▸ ABOUT THIS EXERCISE: Of the records that follow, copy only the lines from the line containing "inf (neg : Bool)" to the line containing "die (R182). -/", both included, exactly as written.

▸ DATA EXTRACT:
/-- The queues that hold an entry (R203, R206). -/
inductive QSide where
  | load | store | both
  deriving DecidableEq, Repr

/-- The current phase of a task on each die (R197, R330). -/
abbrev Phases := Vector (BitVec 6) 3

/-- A queue entry (R203): `seq` is its place in program order over both queues, `count` the IC or FC of the group that
issued it, `left` the byte offsets not yet performed, `got` the bytes a load has read so far, `sent` a remote entry whose
request has left, `held` an entry that took a deferred fault, `replay` one that is performed again before the later entries of its
queue (R273), `phase` the phases under which it was issued, by die (R197), `place` the bundle and slot of its move. -/
structure Entry where
  seq : Nat
  side : QSide
  op : QOp
  addr : Word
  count : Nat
  left : List Nat
  got : List (Nat × Byte)
  sent : Bool
  held : Bool
  replay : Bool
  phase : Phases
  place : Nat × Nat
  deriving DecidableEq, Repr

/-- A range fence (R207): the kinds of access it waits for, its range and scope. -/
structure Fence where
  seq : Nat
  loads : Bool
  stores : Bool
  base : Word
  len : Word
  scope : BitVec 2
  deriving DecidableEq, Repr

/-- A result place of a queue port (R157, R323, R384): the entry it belongs to, its value once arrived, and for a result
read in a plain form the status code and fabric address to trap with (R383). -/
structure QRes where
  seq : Nat
  val : Option Value
  trap : Option (BitVec 4 × Word)
  deriving DecidableEq, Repr

/-- An exact finite number of a dot product before rounding, or a special value (R253, R275): `num` times 2 to `exp`. -/
inductive Exact where
  | num (neg : Bool) (num : Nat) (exp : Int)
  | inf (neg : Bool)
  | nan (invalid : Bool)
  deriving DecidableEq, Repr

/-- Format tag of a column of the matrix wall (R370, R372, R373). -/
inductive Tag where
  | none | e4m3 | e5m2 | e2m1 | bf16 | f16 | i8 | sE4m3 | sE5m2 | sI8
  deriving DecidableEq, Repr

/-- A change of the machine that an operation makes when its count comes (R156). -/
inductive Effect where
  /-- A latency port takes a value. -/
  | port (p : LatPort) (v : Value)
  /-- Exception flags are raised (R249). -/
  | flags (f : BitVec 5)
  /-- AMAX k is raised to at least this magnitude, or its NaN flag is set (R259). -/
  | amax (k : Fin 4) (nan : Bool) (mag : BitVec 32)
  /-- Rows written by ag2.wr or ag3.wr: row unit and row (R184, R361). -/
  | rows (l : List (Nat × Row))
  /-- A timed store of bytes and side-lane bytes: byte addresses within the die (R182). -/
  | store (bytes : List (Nat × Byte)) (side : List (Nat × Byte))
  /-- A beat on accumulator row k: ZF, integer form, per cell the 16 exact sums (R253, R254, R374). -/
  | beat (k : Nat) (zf int : Bool) (sums : List (List Exact))
  /-- Accumulator rows first .. first + count - 1 become 0 (R376). -/
  | zero (first count : Nat)
  /-- Column j of the shadow buffer is written (R371, R372). -/
  | push (j : Nat) (tag : Tag) (sc : Bool) (rows : Tile)
  /-- Index rows of columns 4q .. 4q+3 of the shadow are written (R373). -/
  | pushIx (q : Nat) (rows : Tile)
  /-- Active and shadow exchange (R371). -/
  | swap
  /-- A table entry is replaced: kind 0 route, 1 lane pattern, 2 plane setting (R362), and its token is set. -/
  | table (kind : Nat) (index : Nat) (bytes : List Byte) (tok : Nat)
  /-- A live route takes its permutation and settings (R366), and the token is set. -/
  | live (route : Nat) (perm : List Nat) (block : Nat) (tok : Nat)
  /-- A special register of the context takes a value that governs the groups after the writing one (R320, R321, R332). -/
  | sreg (reg : Nat) (v : Word)
  /-- The sticky port vx.m takes a mask (R293). -/
  | vxm (m : Mask)
  /-- A pin is decided: base and length (R380). -/
  | pin (base len : Nat)
  deriving DecidableEq, Repr

/-- An operation in flight and the count at which it becomes visible (R156). -/
structure Pending where
  due : Nat
  eff : Effect
  deriving DecidableEq, Repr

/-- A slot of a group still to commit: its bundle, its slot and its word. -/
structure Slot where
  bundle : Nat
  slot : Nat
  word : BitVec 24
  deriving DecidableEq, Repr

/-- The loop count and the rotating files (R320, R321). -/
structure Rot where
  lc : Word
  rofs : Nat
  rsz : Nat
  rfile : BitVec 2
  deriving DecidableEq, Repr

/-- The group that is issuing (R288 to R294): its count, its guards, its routes and literal, its slots still to commit,
the latches whose value from a later slot a trigger has already consumed, the queue and stream results its moves have
taken, the place of the group after it, a fault to take once it has committed whole (R383), whether it holds a taken
branch, the flags and magnitudes raised at its own count (R249, R259), whether it holds a sy.rfe that has committed,
whether FC of the die's timed context holds in its cycle (R155), the die's TICK at its issue (R294), the loop registers that it reads
(R320, R332), the SR conversions that have committed in it (R262), and what its context does after it: the count before which it
yields (R160), the cycles of its stalls (R123), whether it aligns (R164) or exits (R161). -/
structure GroupCtx where
  count : Nat
  conds : BitVec 8
  g0 : BitVec 9
  g1 : BitVec 9
  sr : BitVec 9
  lit : Option Word
  left : List Slot
  taken : List Latch
  popped : List (QPort × Value)
  rows : List (BitVec 4 × Row)
  nextBundle : Nat
  nextSlot : Nat
  trap : Option (BitVec 8 × BitVec 4 × Word)
  branched : Bool
  nowFlags : BitVec 5
  nowAmax : List (Fin 4 × Bool × BitVec 32)
  rfe : Bool
  hold : Bool
  tick : Word
  rot : Rot
  rng : Nat
  yield : Option Nat
  stall : Nat
  align : Bool
  exit : Bool
  deriving DecidableEq, Repr

/-- A fault to take at the next group boundary (R273, R212, R274): code, reason, FADDR, FCNT, queue (0 load, 1 store, 2
none) and entry sequence. -/
structure Defer where
  code : BitVec 8
  reason : BitVec 4
  addr : Word
  cnt : Nat
  queue : Nat
  seq : Nat
  deriving DecidableEq, Repr

/-- What a context does besides issuing (R160 to R166, R270). -/
inductive CtxStatus where
  /-- Issues, or waits at what its next group waits for (R145). -/
  | run
  /-- Gives away cycles; issues again at this count (R160). -/
  | yielding (upTo : Nat)
  /-- Waits at ALIGN for the next count, and the ticks waited so far (R164, R166). -/
  | aligning (next : Nat) (waited : Nat)
  /-- Waits at exit (R161). -/
  | exiting
  /-- Has retired (R161). -/
  | retired
  /-- Stopped by a delivery to the system (R270), or by its fold's stop (R169). -/
  | held
  /-- Stalled by a profile routine; issues again at this count (R123). -/
  | stalled (upTo : Nat)
  deriving DecidableEq, Repr

/-- Whether a context that the free-issue cycles select from is blocked (R145): a wake condition that holds makes it ready in the
cycle after. -/
inductive Wake where
  | awake | asleep | waking
  deriving DecidableEq, Repr

/-- A pending taken branch (R317): the target bundle and the delay groups still to issue. -/
structure Delay where
  target : Nat
  groups : Nat
  deriving DecidableEq, Repr

/-- What entry to a handler captures (R275): the result ports, the operations in flight, the rest of the interrupted group
(R272), the pending branch (R317) and what the context was doing. -/
structure Snap where
  ports : Vector Value 12
  pend : List Pending
  reent : Option GroupCtx
  delay : Option Delay
  status : CtxStatus
  late : List Defer
  deriving DecidableEq, Repr

/-- One context of a die (R153 to R162, Table 06.4, Table 11.2). `alignAt` holds the counts at which it has still to align, and
whether that ALIGN is the implicit one of a resumption (R164, R170). -/
structure Ctx where
  kind : CtxKind
  lid : BitVec 32
  status : CtxStatus
  s : Vector Word 32
  c : BitVec 8
  w : Vector Row 4
  latches : Vector (Option Latched) 22
  vxm : Mask
  ports : Vector Value 12
  lsq : List QRes
  syq : List QRes
  fxq : List QRes
  fxst : List QRes
  entries : List Entry
  marks : List Nat
  fences : List Fence
  holds : List (Nat × Nat)
  seq : Nat
  pend : List Pending
  snap : Option Snap
  far : List (BitVec 4 × Row × BitVec 16)
  grp : Option GroupCtx
  bundle : Nat
  slot : Nat
  base : Nat
  codeLen : Nat
  delay : Option Delay
  rot : Rot
  ic : Nat
  origin : Word
  hc : Nat
  startScy : Word
  priv : Bool
  inh : Bool
  fcode : BitVec 8
  reason : BitVec 4
  cswSlot : Nat
  guards : BitVec 8
  reentry : Bool
  reent : Option GroupCtx
  status0 : CtxStatus
  alignAt : List (Nat × Bool)
  exitAt : Option Nat
  exitQuiet : Bool
  retireFc : Nat
  epc : Nat
  tvec : BitVec 16
  tvecValid : Bool
  faddr : Word
  fcnt : Word
  fflags : BitVec 5
  rmode : BitVec 3
  amax : Vector (Bool × BitVec 32) 4
  rngKey : BitVec 128
  rngCtr : BitVec 128
  shape : Vector (BitVec 32) 6
  padShape : Vector (BitVec 32) 6
  numProf : BitVec 8
  epoch0 : Nat
  epoch1 : Nat
  arriving : List (Nat × Nat × Nat)
  ordSeq : Vector Nat 64
  freeRun : Nat
  discards : List (Nat × Nat × Nat × Nat)
  abandoned : Bool
  deferred : List Defer
  secondary : List (BitVec 8 × Nat)
  dbgSkip : Bool
  stepDue : Bool
  blocked : Option (BitVec 4 × Word × Bool)
  wake : Wake
  deriving DecidableEq, Repr

/-! ### Dies -/

/-- One address generator (Table 07.4). -/
structure Gen where
  base : Nat
  code : Nat
  pitch : Int
  tpitch : Nat
  count : Nat
  step : Nat
  deriving DecidableEq, Repr

/-- A B buffer of one cell (R370): 16 columns of 288 bytes, the tags, the SC bits, four index rows. -/
structure BBuf where
  cols : Vector Row 16
  tags : Vector Tag 16
  sc : BitVec 16
  ix : Vector (BitVec 2048) 4
  deriving DecidableEq, Repr

/-- One matrix cell (R370): active and shadow buffer and 64 accumulator rows of 16 words. -/
structure Cell where
  active : BBuf
  shadow : BBuf
  acc : List (List (BitVec 32))
  deriving DecidableEq, Repr

/-- A live route (R365 to R368): its permutation of the 32,768 granules and its setting block's first row. -/
structure Live where
  route : Nat
  perm : List Nat
  block : Nat
  deriving DecidableEq, Repr

/-- What the timed context of a die owns (06 R158): tiles, masks, the matrix wall, the generators and the networks'
tables (entries that are not listed are the identity). -/
structure Wall where
  t : Vector Tile 32
  m : Vector Mask 8
  cells : List Cell
  ag : Vector (Option Gen) 4
  routes : List (Nat × List Byte)
  pats : List (Nat × List Byte)
  planes : List (Nat × List Byte)
  live : List Live
  blocks : List (Nat × Nat)
  lastSolve : Option Nat
  lastPin : Option Nat
  deriving DecidableEq, Repr

/-- The five fe transfers (R378). -/
inductive FillKind where
  | fill | spill | bfill | gfill | sspill
  deriving DecidableEq, Repr

/-- An accepted fill command (R190, R191, R377). -/
structure Fill where
  kind : FillKind
  ch : Nat
  side : Bool
  b : Nat
  wlog : Nat
  d : Nat
  nrows : Nat
  l : Nat
  start : Nat
  bound : Nat
  bytes : Nat
  prod : Nat
  cons : List Nat
  issued : Nat
  order : Nat
  ctx : CtxId
  lid : BitVec 32
  started : Bool
  left : List Nat
  phase : BitVec 6
  deriving DecidableEq, Repr

/-- A copy handed to a channel (R193): its identifier, template index, parameter and blocks still to move, and who
started it. -/
structure Copy where
  id : Nat
  template : Nat
  param : Int
  lid : BitVec 32
  ctx : CtxId
  die : DieId
  addr : Word
  count : Nat
  seq : Nat
  left : Option (List Nat)
  phase : Phases
  deriving DecidableEq, Repr

/-- A copy channel (Table 07.10). -/
structure Chan where
  nextId : BitVec 32
  doneId : BitVec 32
  errId : BitVec 32
  err : Bool
  cause : BitVec 7
  copies : List Copy
  deriving DecidableEq, Repr

/-- A stream (R396, R397): its configuration, its receive buffer and its send credits. -/
structure Stream where
  cfg : Word
  buf : List (BitVec 2048)
  credits : Nat
  deriving DecidableEq, Repr

/-- A far-lane frame on its way: lane at the receiver, row, STAMP and the receiver's tick of arrival (R43, R44). -/
structure Frame where
  lane : BitVec 4
  row : Row
  stamp : BitVec 16
  arrive : Word
  deriving DecidableEq, Repr

/-- Kind and content of a sideband message (Table 02.5); `fold` marks a message whose SCY field counts in FC (R163). -/
inductive Msg where
  | count (tick scy : Word) (fold : Bool)
  | freeze (cause : BitVec 2) (eseq : BitVec 8) (cycles : BitVec 16) (scy : BitVec 48) (fold : Bool)
  | stop (eseq : BitVec 8) (scy : BitVec 48) (count : Nat) (code : BitVec 8)
  deriving DecidableEq, Repr

/-- A sideband message on its way to a die: its origin and the receiver's tick at which it is usable (R49). -/
structure Wire where
  origin : DieId
  usable : Word
  msg : Msg
  deriving DecidableEq, Repr

/-- What a die keeps about a partner (R50, R51, R164): offset, the TICK of its latest count message and the own TICK at which that
became usable, missing count messages in a row, last ESEQ, and the ticks that the own context has waited at ALIGN since the
message came; `raw` is the offset of the two SCYs, and `fc` the FC that the partner last gave; `rate` holds the partner's TICK and the own TICK at which a comparison of
rates began, and `drift` whether the rates differed by more than R20 allows. -/
structure Partner where
  offset : Int
  raw : Int
  fc : Nat
  lastTick : Word
  lastArr : Word
  missing : Nat
  eseq : BitVec 8
  waited : Nat
  rate : Option (Word × Word)
  drift : Bool
  deriving DecidableEq, Repr
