-- ==== Sys2Proof/Machine/Ops.lean ====
section
/-! DEFINITION. Operations in flight (R156), operand latches (R293), groups (R288, R317), the end of a die's cycle (R17, R18,
R155), freeze debt (R168), the sideband's sending side (R49), and TAKING AN EXCEPTION (R265 to R276) with the return from
one. -/

namespace Sys2Proof.Machine

/-! ### Ports and latches -/


/-- Index of a latency port (Table 12.4). -/
def latIx : LatPort → Fin 12
  | .ia0q => 0 | .ia1q => 1 | .imq => 2 | .imq2 => 3 | .syr => 4 | .vxq => 5
  | .scq => 6 | .mxq => 7 | .g0 => 8 | .g1 => 9 | .nwq => 10 | .feq => 11

/-- Index of an operand latch. -/
def latchIx : Latch → Fin 22
  | .ia0a => 0 | .ia0b => 1 | .ia1a => 2 | .ima => 3 | .lsa => 4 | .lsm => 5 | .sya => 6 | .syb => 7
  | .sysri => 8 | .fxa => 9 | .fxb => 10 | .fxc => 11 | .vxa => 12 | .vxb => 13 | .vxc => 14 | .scf => 15
  | .mxa => 16 | .mxb => 17 | .nwa => 18 | .nwb => 19 | .fea => 20 | .feb => 21

/-- What an operand latch holds. -/
def Ctx.latch (c : Ctx) (l : Latch) : Option Latched := c.latches.get (latchIx l)

/-- Fill or empty an operand latch. -/
def Ctx.setLatch (c : Ctx) (l : Latch) (v : Option Latched) : Ctx :=
  { c with latches := c.latches.set (latchIx l).val v (latchIx l).isLt }

/-- Value of a latency port (R156). -/
def Ctx.port (c : Ctx) (p : LatPort) : Value := c.ports.get (latIx p)

/-! ### Operations in flight -/

/-- Effects of one count are applied special registers first (R249), then row writes (R182), then the rest in the order in
which they were triggered (R294). -/
def Effect.rank : Effect → Nat
  | .sreg .. => 0
  | .rows .. => 1
  | _ => 2

/-- Put an operation among those in flight, kept in the order in which they are applied. -/
def insertPend (p : Pending) : List Pending → List Pending
  | [] => [p]
  | q :: l =>
    if q.due < p.due || (q.due == p.due && decide (q.eff.rank ≤ p.eff.rank)) then q :: insertPend p l else p :: q :: l

/-- Start an operation whose effect comes at a count. -/
def Ctx.after (c : Ctx) (due : Nat) (e : Effect) : Ctx := { c with pend := insertPend ⟨due, e⟩ c.pend }

/-- Table loads, solves, pins and the writes of RMODE and of the supervisor registers take effect by an event of their own
(TABLE_LOAD_COMPLETE, SOLVE_COMPLETE, PIN_COMPLETE, RMODE_WRITE, INVAL_WRITE and the others). -/
def Effect.byEvent : Effect → Bool
  | .table .. | .live .. | .pin .. => true
  | .sreg r _ => r == 0x0041 || decide (0x1600 ≤ r)
  | _ => false

/-- AMAXk := max of itself and a magnitude, or its NaN flag (R259). -/
def amaxUpdate (old : Bool × BitVec 32) (nan : Bool) (mag : BitVec 32) : Bool × BitVec 32 :=
  (old.1 || nan, if old.2.toNat < mag.toNat then mag else old.2)

/-- A special register of the context takes a value; fields marked RO keep theirs (Table 13.9). -/
def Ctx.setSreg (c : Ctx) (reg : Nat) (v : Word) : Ctx :=
  match reg with
  | 0x0008 => { c with rot := { c.rot with lc := v } }
  | 0x0010 => if c.inh then { c with cswSlot := fld v 40 3, reent := none } else c
  | 0x0011 => if c.inh then { c with epc := fld v 0 16 } else c
  | 0x0012 => { c with tvec := BitVec.ofNat 16 v.toNat, tvecValid := bit v 63 }
  | 0x0040 => { c with fflags := BitVec.ofNat 5 v.toNat }
  | 0x0041 => { c with rmode := BitVec.ofNat 3 v.toNat }
  | 0x0044 => { c with amax := c.amax.set 0 (bit v 32, BitVec.ofNat 32 (fld v 0 31)) }
  | 0x0045 => { c with amax := c.amax.set 1 (bit v 32, BitVec.ofNat 32 (fld v 0 31)) }
  | 0x0046 => { c with amax := c.amax.set 2 (bit v 32, BitVec.ofNat 32 (fld v 0 31)) }
  | 0x0047 => { c with amax := c.amax.set 3 (bit v 32, BitVec.ofNat 32 (fld v 0 31)) }
  | 0x0048 => { c with rngKey := BitVec.ofNat 128 (setBits c.rngKey.toNat 0 64 v.toNat) }
  | 0x0049 => { c with rngKey := BitVec.ofNat 128 (setBits c.rngKey.toNat 64 64 v.toNat) }
  | 0x004A => { c with rngCtr := BitVec.ofNat 128 (setBits c.rngCtr.toNat 0 64 v.toNat) }
  | 0x004B => { c with rngCtr := BitVec.ofNat 128 (setBits c.rngCtr.toNat 64 64 v.toNat) }
  | _ => c

/-- A beat on accumulator row `k` of one cell, with the flags it raises (R253, R254). -/
def Cell.beat (c : Cell) (k : Nat) (zf int : Bool) (sums : List Exact) : Cell × Flags :=
  let row := c.acc.getD k []
  let rs : List Res := (row.zip sums).map fun p =>
    if int then ⟨beatI32 p.1.toNat zf p.2, 0⟩ else beatF32 p.1.toNat zf p.2
  ({ c with acc := setAt c.acc k (rs.map fun r => BitVec.ofNat 32 r.v) },
    rs.foldl (fun f r => f ||| r.f) 0)

/-- Write column `j` of a shadow buffer (R371, R372). -/
def Cell.push (c : Cell) (j : Nat) (tag : Tag) (sc : Bool) (r : Row) : Cell :=
  let b := c.shadow
  { c with shadow := { b with cols := b.cols.setIfInBounds j r, tags := b.tags.setIfInBounds j tag,
                              sc := BitVec.ofNat 16 (setBits b.sc.toNat j 1 sc.toNat) } }

/-- Write an index row of a shadow buffer (R373). -/
def Cell.pushIx (c : Cell) (q : Nat) (r : Row) : Cell :=
  { c with shadow := { c.shadow with ix := c.shadow.ix.setIfInBounds q r.data } }

/-- Change the matrix cells of a die. -/
def Die.onCells (d : Die) (f : List Cell → List Cell) : Die :=
  { d with wall := { d.wall with cells := f d.wall.cells } }

/-- Is the effect a write of a special register? -/
def Effect.isSreg : Effect → Bool
  | .sreg .. => true
  | _ => false

/-- What an operation of the free column does to its context beside its result: special registers, flags, AMAX. -/
def Ctx.takeEffect (c : Ctx) : Effect → Ctx
  | .sreg r v => c.setSreg r v
  | .flags f => { c with fflags := c.fflags ||| f }
  | .amax k nan mag => { c with amax := c.amax.set k.val (amaxUpdate (c.amax.get k) nan mag) k.isLt }
  | _ => c

/-- The operations of a context that an entry to a handler or a return from it finds under way and that `p` names take effect for the
groups that come next (R332, log 18). A write that takes effect by an event of its own does so at once. -/
def Ctx.takeUnderWay (c : Ctx) (p : Effect → Bool) : Ctx :=
  let now := c.pend.filter fun x => p x.eff
  let rest := c.pend.filter fun x => !p x.eff
  (now.filter fun x => !x.eff.byEvent).foldl (fun c x => c.takeEffect x.eff)
    { c with pend := (now.filter fun x => x.eff.byEvent).map (fun x => { x with due := 0 }) ++ rest }

/-- Apply an effect of a context whose count has come, with the flags it raises. -/
def Die.applyEffect (d : Die) (c : CtxId) (e : Effect) : Die × Flags :=
  match e with
  | .port p v => (d.onCtxAt c fun x => { x with ports := x.ports.set (latIx p).val v (latIx p).isLt }, 0)
  | .flags f => (d.onCtxAt c fun x => { x with fflags := x.fflags ||| f }, f)
  | .amax k nan mag =>
    (d.onCtxAt c fun x => { x with amax := x.amax.set k.val (amaxUpdate (x.amax.get k) nan mag) k.isLt }, 0)
  | .rows l => (d.writeRows l, 0)
  | .store bytes side => (d.writeBytes bytes side, 0)
  | .beat k zf int sums =>
    let rs := (d.wall.cells.zip sums).map fun p => p.1.beat k zf int p.2
    let f := rs.foldl (fun f r => f ||| r.2) 0
    ((d.onCells fun _ => rs.map (·.1)).onCtxAt c fun x => { x with fflags := x.fflags ||| f }, f)
  | .zero first count =>
    (d.onCells fun l => l.map fun x =>
      { x with acc := x.acc.zipIdx.map fun r =>
          if first ≤ r.2 ∧ r.2 < first + count then List.replicate 16 0 else r.1 }, 0)
  | .push j tag sc rows => (d.onCells fun l => (l.zip rows).map fun p => p.1.push j tag sc p.2, 0)
  | .pushIx q rows => (d.onCells fun l => (l.zip rows).map fun p => p.1.pushIx q p.2, 0)
  | .swap => (d.onCells fun l => l.map fun x => { x with active := x.shadow, shadow := x.active }, 0)
  | .sreg r v => (d.onCtxAt c fun x => x.setSreg r v, 0)
  | .vxm m => (d.onCtxAt c fun x => { x with vxm := m }, 0)
  | .table .. | .live .. | .pin .. => (d, 0)

/-- Apply effects in order; the flags are those raised at count `n` itself. -/
def Die.applyAll (c : CtxId) (n : Nat) : Die → List Pending → Die × Flags
  | d, [] => (d, 0)
  | d, p :: l =>
    let (d', f) := d.applyEffect c p.eff
    let (d'', f') := Die.applyAll c n d' l
    (d'', if p.due = n then f ||| f' else f')

/-- Apply every effect of a context that is due at count `n` (R156), with the flags raised at `n`. -/
def Die.settle (d : Die) (c : CtxId) (n : Nat) : Die × Flags :=
  let p := (d.ctxAt c).pend
  let now := p.filter fun x => decide (x.due ≤ n) && !x.eff.byEvent
  Die.applyAll c n
    (d.onCtxAt c fun x => { x with pend := p.filter fun x => !(decide (x.due ≤ n) && !x.eff.byEvent) }) now

/-- Is the effect a write of the scratchpad? -/
def Effect.isWrite : Effect → Bool
  | .rows _ | .store .. => true
  | _ => false

/-- Apply the writes of the scratchpad of a context that are due at count `n`, whether a group issues at it or not (R214). -/
def Die.settleWrites (d : Die) (c : CtxId) (n : Nat) : Die :=
  let p := (d.ctxAt c).pend
  let now := p.filter fun x => decide (x.due ≤ n) && x.eff.isWrite
  (Die.applyAll c n
    (d.onCtxAt c fun x => { x with pend := p.filter fun x => !(decide (x.due ≤ n) && x.eff.isWrite) }) now).1

/-- The writes of a die's timed context that are due at its count (R214). -/
def Die.timedWrites (d : Die) : Die :=
  match d.timedCid with
  | some c => if d.frozen || (d.ctxAt c).inh then d else d.settleWrites c ((d.ctxAt c).fc d.scy)
  | none => d

/-! ### Groups -/

/-- A bundle of the program store (R286). -/
def Die.bundle (d : Die) (b : Nat) : BitVec 256 := bundleOfBytes (d.pstore.readN (32 * b) 32)

/-- FC of the die's timed context holds in this cycle: it waits at ALIGN, runs its handler or is held (R155, R268). -/
def Ctx.fcHolds (c : Ctx) : Bool :=
  c.kind == .timed && (c.inh || (match c.status with | .aligning .. | .held => true | _ => false))

/-- Does FC of the die's timed context hold in this cycle? -/
def Die.fcHolds (d : Die) : Bool := allCtxs.any fun c => (d.ctxAt c).fcHolds

/-- The literal of a bundle (R287). -/
def Die.litOf (d : Die) (b : Nat) : Option Word := if isLiteral (d.bundle b) then some (literalOf (d.bundle b)) else none

/-- A group of the context whose slots are given, opened at its count with guards, routes and literal of its first bundle
(R286, R288, R292). A re-entered group reads its guards from GUARDS (R269). -/
def Die.groupOf (d : Die) (c : CtxId) (slots : List Slot) (nextBundle nextSlot : Nat) (nf : Flags)
    (na : List (Fin 4 × Bool × BitVec 32)) : GroupCtx :=
  let x := d.ctxAt c
  let b := d.bundle x.bundle
  let h := headerOf b
  { count := x.countAt d.scy, conds := if x.reentry then x.guards else x.c, g0 := h.g0, g1 := h.g1, sr := h.sr,
    lit := d.litOf x.bundle, left := slots, taken := [], popped := [], rows := [],
    nextBundle := nextBundle, nextSlot := nextSlot, trap := none, branched := false, nowFlags := nf,
    nowAmax := na, rfe := false, hold := d.fcHolds, tick := d.tick, rot := x.rot, rng := 0, yield := none, stall := 0,
    align := false, exit := false }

▸ WORKED SOLUTION:
  | inf (neg : Bool)
  | nan (invalid : Bool)
  deriving DecidableEq, Repr

/-- Format tag of a column of the matrix wall (R370, R372, R373). -/
inductive Tag where
  | none | e4m3 | e5m2 | e2m1 | bf16 | f16 | i8 | sE4m3 | sE5m2 | sI8
  deriving DecidableEq, Repr

/-- A change of the machine that an operation makes when its count comes (R156). -/
inductive Effect where
  /-- A latency port takes a value. -/
  | port (p : LatPort) (v : Value)
  /-- Exception flags are raised (R249). -/
  | flags (f : BitVec 5)
  /-- AMAX k is raised to at least this magnitude, or its NaN flag is set (R259). -/
  | amax (k : Fin 4) (nan : Bool) (mag : BitVec 32)
  /-- Rows written by ag2.wr or ag3.wr: row unit and row (R184, R361). -/
  | rows (l : List (Nat × Row))
  /-- A timed store of bytes and side-lane bytes: byte addresses within the die (R182). -/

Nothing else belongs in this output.